▶ Problem statement: Your task is to copy every line of the records below that contains "okInt".

(Beginning of Dataset records)

-- ==== Sys2Proof/WellFormed.lean ====
section
/-! DEFINITION. Which instructions are instructions: the static checks of 04 R76 to R95 and of each instruction's entry. A term
that fails them has no lane word; decode never answers one. Checks that need the group's state (the accumulator grant R44, the
number of records R85, a register group past v1535 R41) are made by the meanings. -/

namespace Sys2Proof

namespace Operand

/-- No last-use bit and no PEEK bit (04 R80, R81). -/
def plain (o : Operand) : Bool := !o.last && !o.peek

/-- A PEEK bit only where the format has one and only on a queue register (04 R81). -/
def peekOk (hasPeek : Bool) (o : Operand) : Bool :=
  match o.name with
  | .q _ => hasPeek || !o.peek
  | _ => !o.peek

/-- The 64-bit queues a slot may pop (05 R108, 02 R31). -/
def popsScalar (sl : Slot) (n : Nat) : Bool :=
  match sl with
  | .c => (12 ≤ n && n ≤ 15) || (24 ≤ n && n ≤ 27) || (30 ≤ n && n ≤ 31)
  | .a => 16 ≤ n && n ≤ 19
  | .v => 20 ≤ n && n ≤ 23
  | .m => 28 ≤ n && n ≤ 29

/-- The 64-bit queues a slot may push (05 R108, 02 R31). -/
def pushesScalar (sl : Slot) (n : Nat) : Bool :=
  match sl with
  | .c => (16 ≤ n && n ≤ 23) || (28 ≤ n && n ≤ 29)
  | .a => 12 ≤ n && n ≤ 15
  | .v => 24 ≤ n && n ≤ 27
  | .m => 30 ≤ n && n ≤ 31

/-- A scalar source (05 R108): s0-s63, a queue the slot pops, or c.zero, c.one, c.ones. KSET's src (07 R176) and VEXT's idx (R180) name no
class of constants: that these three are theirs too is the model's choice (log 86). -/
def isSSrc (sl : Slot) (hasPeek : Bool) (o : Operand) : Bool :=
  !o.last && o.peekOk hasPeek &&
  match o.name with
  | .s _ | .zero | .one | .ones => true
  | .q n => popsScalar sl n.val
  | _ => false

/-- A scalar destination (05 R108): s0-s63 or a queue the slot pushes. -/
def isSDst (sl : Slot) (o : Operand) : Bool :=
  o.plain &&
  match o.name with
  | .s _ => true
  | .q n => pushesScalar sl n.val
  | _ => false

/-- A field that must name s0-s63. -/
def isSReg (o : Operand) : Bool :=
  o.plain && match o.name with | .s _ => true | _ => false

/-- A field that must name p0-p15. -/
def isPred (o : Operand) : Bool :=
  o.plain && match o.name with | .p _ => true | _ => false

/-- A field that must name k0-k15. -/
def isK (o : Operand) : Bool :=
  o.plain && match o.name with | .k _ => true | _ => false

/-- A field that must name z0-z7. -/
def isZ (o : Operand) : Bool :=
  o.plain && match o.name with | .z _ => true | _ => false

/-- A field that must name c.zero. -/
def isZero (o : Operand) : Bool :=
  o.plain && match o.name with | .zero => true | _ => false

/-- A vector source of 07 R160: a register (last use allowed), q0-q7, a scalar, or a constant; no predicate, accumulator or compact
predicate, VMOV's source neither (07 R178; log 99). -/
def isVSrc (o : Operand) : Bool :=
  o.peekOk true &&
  match o.name with
  | .v _ => true
  | .q n => !o.last && (n.val ≤ 7 || popsScalar .v n.val)
  | .s _ | .zero | .one | .ones | .row | .col | .idx => !o.last
  | _ => false

/-- A vector destination of 07 R160: a register or q8-q11. -/
def isVDst (o : Operand) : Bool :=
  o.plain &&
  match o.name with
  | .v _ => true
  | .q n => 8 ≤ n.val && n.val ≤ 11
  | _ => false

/-- A scalar or constant source of an element-wise field (07 R179). -/
def isVScalar (o : Operand) : Bool :=
  isSSrc .v true o || (o.plain && match o.name with | .row | .col | .idx => true | _ => false)

end Operand

namespace Src2

/-- A scalar second source. -/
def isSSrc (sl : Slot) : Src2 → Bool
  | .reg o => o.isSSrc sl true
  | .imm _ => true

/-- A vector second source. -/
def isVSrc : Src2 → Bool
  | .reg o => o.isVSrc
  | .imm _ => true

end Src2

namespace Fmt

/-- .f32 .bf16 .e4m3 .e5m2 (04 R93). -/
def isFloat : Fmt → Bool
  | .f32 | .bf16 | .e4m3 | .e5m2 => true
  | _ => false

/-- .i8 .i16 .i32 .n8 .n16 .n32 (04 R93). -/
def isInt32 : Fmt → Bool
  | .i8 | .i16 | .i32 | .n8 | .n16 | .n32 => true
  | _ => false

/-- .i8 to .n64 (03 R52). -/
def isInt : Fmt → Bool
  | .i8 | .i16 | .i32 | .i64 | .n8 | .n16 | .n32 | .n64 => true
  | _ => false

/-- .i64 or .n64. -/
def isWide : Fmt → Bool
  | .i64 | .n64 => true
  | _ => false

/-- The signed integer formats. -/
def isSigned : Fmt → Bool
  | .i8 | .i16 | .i32 | .i64 => true
  | _ => false

/-- The block formats Q4 and Q6. -/
def isBlock : Fmt → Bool
  | .q4 | .q6 => true
  | _ => false

/-- Container or element width in bits (03 R52). -/
def width : Fmt → Nat
  | .f32 | .i32 | .n32 => 32
  | .bf16 | .i16 | .n16 => 16
  | .e4m3 | .e5m2 | .i8 | .n8 => 8
  | .i64 | .n64 => 64
  | .q4 => 4
  | .q6 => 6

/-- The bytes of one element of a non-block format. -/
def bytes (f : Fmt) : Nat := f.width / 8

end Fmt

namespace Ssc

/-- No storage kind named: SSC 0 (06 R133). -/
def isZero (s : Ssc) : Bool := !s.l && !s.g && !s.p && !s.t

end Ssc

/-- Agent scopes 1 to 5, which object instructions need (08 R213, 17 R367). -/
def Scope.notSlot : Scope → Bool
  | .slot => false
  | _ => true

/-- The system register numbers that the register maps assign (05 R122). -/
def sysAssigned (n : Nat) : Bool :=
  [0x001, 0x002, 0x040, 0x041, 0x042, 0x043, 0x050, 0x051, 0x060, 0x061, 0x070, 0x071, 0x072,
   0x078, 0x079, 0x07A, 0x07B, 0x080, 0x081, 0x082, 0x083, 0x084, 0x085, 0x090,
   0x0A0, 0x0A1, 0x0A2, 0x0A3, 0x0A4, 0x0B0].contains n

namespace Head

/-- The hint and compact-guard rules of 04 R76 and R77: no hint but those listed, and GK only where allowed. -/
def ok (h : Head) (hints : List Hint) (gkOk : Bool) : Bool :=
  (h.ch == .none || hints.contains h.ch) && (gkOk || h.gk.isNone)

end Head

/-- An integer type may saturate only where SUB bit 0 is sat (07 R166). -/
def satOk (sat : Bool) (ty : Fmt) : Bool := !sat || ty.isInt32

/-- RM is 0b00 on integer forms (04 R95). -/
def rmOk (rm : Rm) (ty : Fmt) : Bool := rm == .rne || ty.isFloat

/-- The types of an atomic operation (04 R92). -/
def AOp.tyOk (op : AOp) (ty : Fmt) : Bool :=
  match op with
  | .add | .min | .max => [Fmt.i32, .i64, .n32, .n64].contains ty
  | .and | .or | .xor | .xchg | .cas => [Fmt.n32, .n64].contains ty
  | .fadd => ty == .f32

/-- Loads take relaxed or acquire order (06 R133). -/
def Ord.loadOk : Ord → Bool
  | .rlx | .acq => true
  | _ => false

/-- Stores take relaxed or release order (06 R133). -/
def Ord.storeOk : Ord → Bool
  | .rlx | .rel => true
  | _ => false

namespace Addr

/-- The offset register of an F3 address. -/
def ok (ad : Addr) : Bool := ad.fa.isSSrc .a false

/-- A local-store address: the handle field is 0 (04 R84). -/
def okLocal (ad : Addr) : Bool := ad.ok && ad.hdl == 0

end Addr

/-- A payload length of MSEND and FREQ: a multiple of 8 from 8 to 248 (06 R155, 17 R369). -/
def lenOk (len : BitVec 20) : Bool := len.toNat % 8 == 0 && 8 ≤ len.toNat && len.toNat ≤ 248

/-- Relaxed with no scope, or release with ASC 1 to 5 and an SSC (17 R369, 18 R380). -/
def relOk : Option (Scope × Ssc) → Bool
  | none => true
  | some (a, s) => a.notSlot && !s.isZero

/-- The bases of a record command (06 R143, 09 R237). -/
def RecOp.ok (sl : Slot) (o : RecOp) : Bool :=
  o.b0.isSSrc sl false && o.b1.isSSrc sl false && o.b2.isSSrc sl false && o.b3.isSSrc sl false

/-- The coordinates of a tile instruction; with ALL they must be c.zero (08 R213). -/
def TileOp.ok (o : TileOp) (allOk : Bool) (hasAsc : Bool) : Bool :=
  o.c0.isSSrc .m false && o.c1.isSSrc .m false && o.c2.isSSrc .m false && o.c3.isSSrc .m false &&
  (!o.all || (allOk && o.c0.isZero && o.c1.isZero && o.c2.isZero && o.c3.isZero)) &&
  (match o.asc with | none => !hasAsc | some a => hasAsc && a.notSlot)

namespace SBin
def ok (sl : Slot) (o : SBin) : Bool := o.d.isSDst sl && o.a.isSSrc sl true && o.b.isSSrc sl
end SBin

namespace SUn
def ok (sl : Slot) (o : SUn) : Bool := o.d.isSDst sl && o.a.isSSrc sl true
end SUn

/-- LD, LDL, ST, STL take .i8 to .n64 (04 R92). -/
def memTyOk (ty : Fmt) : Bool := ty.isInt

namespace AtOp
/-- The A-slot atomics but ACAS: a destination or the posted form (06 R137). -/
def ok (op : AOp) (o : AtOp) : Bool :=
  op.tyOk o.ty && o.ad.ok && o.b.isSSrc .a false && !o.o.ssc.isZero &&
  (match o.d with | none => true | some d => d.isSDst .a)
/-- ACAS: its destination is read and must name s0-s63 (06 R137). -/
def okCas (o : AtOp) : Bool :=
  AOp.cas.tyOk o.ty && o.ad.ok && o.b.isSSrc .a false && !o.o.ssc.isZero &&
  (match o.d with | none => false | some d => d.isSReg)
end AtOp

namespace VBin
/-- Arithmetic with floats and integers; `rmTaken`, `satTaken` say whether RM and sat apply (07 R166). -/
def ok (o : VBin) (rmTaken satTaken : Bool) : Bool :=
  (o.ty.isFloat || o.ty.isInt32) && (if rmTaken then rmOk o.rm o.ty else o.rm == .rne) &&
  (if satTaken then satOk o.sat o.ty else !o.sat) && o.d.isVDst && o.a.isVSrc && o.b.isVSrc
/-- Logic and shifts: integers only (07 R170). -/
def okInt (o : VBin) : Bool :=
  o.ty.isInt32 && o.rm == .rne && !o.sat && o.d.isVDst && o.a.isVSrc && o.b.isVSrc
end VBin

namespace VUn
/-- VABS, VNEG: floats and signed integers (04 R93). -/
def okAbs (o : VUn) : Bool :=
  (o.ty.isFloat || [Fmt.i8, .i16, .i32].contains o.ty) && o.rm == .rne && satOk o.sat o.ty && o.d.isVDst && o.a.isVSrc
/-- VRCP VRSQ VSQRT VEXP2 VLOG2: .f32 and .bf16; only VSQRT takes a rounding mode (07 R166). -/
def okFun (o : VUn) (rmTaken : Bool) : Bool :=
  (o.ty == .f32 || o.ty == .bf16) && (rmTaken || o.rm == .rne) && !o.sat && o.d.isVDst && o.a.isVSrc
/-- VNOT: integers (04 R93). -/
def okInt (o : VUn) : Bool := o.ty.isInt32 && o.rm == .rne && !o.sat && o.d.isVDst && o.a.isVSrc
end VUn

namespace VRotOp
/-- The shift amount is a scalar, a constant or an immediate (07 R187). -/
def ok (o : VRotOp) : Bool :=
  o.d.isVDst && o.a.isVSrc &&
  match o.s with
  | .reg s => s.isVScalar
  | .imm _ => true
end VRotOp

namespace VRedOp
/-- RM for float add only, sat for integer add only (07 R188). -/
def ok (o : VRedOp) : Bool :=
  (o.ty.isFloat || o.ty.isInt32) && (o.rm == .rne || (o.ty.isFloat && o.op == .add)) &&
  (!o.sat || (o.ty.isInt32 && o.op == .add)) && o.d.isVDst && o.a.isVSrc
end VRedOp

namespace VCvtOp
/-- Formats 0x0 to 0xB, no RM between integers, half only when exactly one side is 64-bit (07 R181). -/
def ok (o : VCvtOp) : Bool :=
  !o.ty.isBlock && !o.src.isBlock && (o.rm == .rne || !(o.ty.isInt && o.src.isInt)) &&
  (!o.half || (o.ty.isWide != o.src.isWide)) && o.d.isVDst && o.a.isVSrc
end VCvtOp

namespace TileVOp
/-- Coordinates name V-slot scalars or constants (07 R192). -/
def okCoords (o : TileVOp) : Bool :=
  o.c0.isVScalar && o.c1.isVScalar && o.c2.isVScalar && o.c3.isVScalar
end TileVOp

/-- TWR reads v0-v1535 (last use allowed) or pops q0-q7 without peeking (04 R93). -/
def Operand.isTwrSrc (o : Operand) : Bool :=
  !o.peek && match o.name with | .v _ => true | .q n => !o.last && n.val ≤ 7 | _ => false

(End of Dataset records)

▶ Response area:
def okInt (o : VBin) : Bool :=
def okInt (o : VUn) : Bool := o.ty.isInt32 && o.rm == .rne && !o.sat && o.d.isVDst && o.a.isVSrc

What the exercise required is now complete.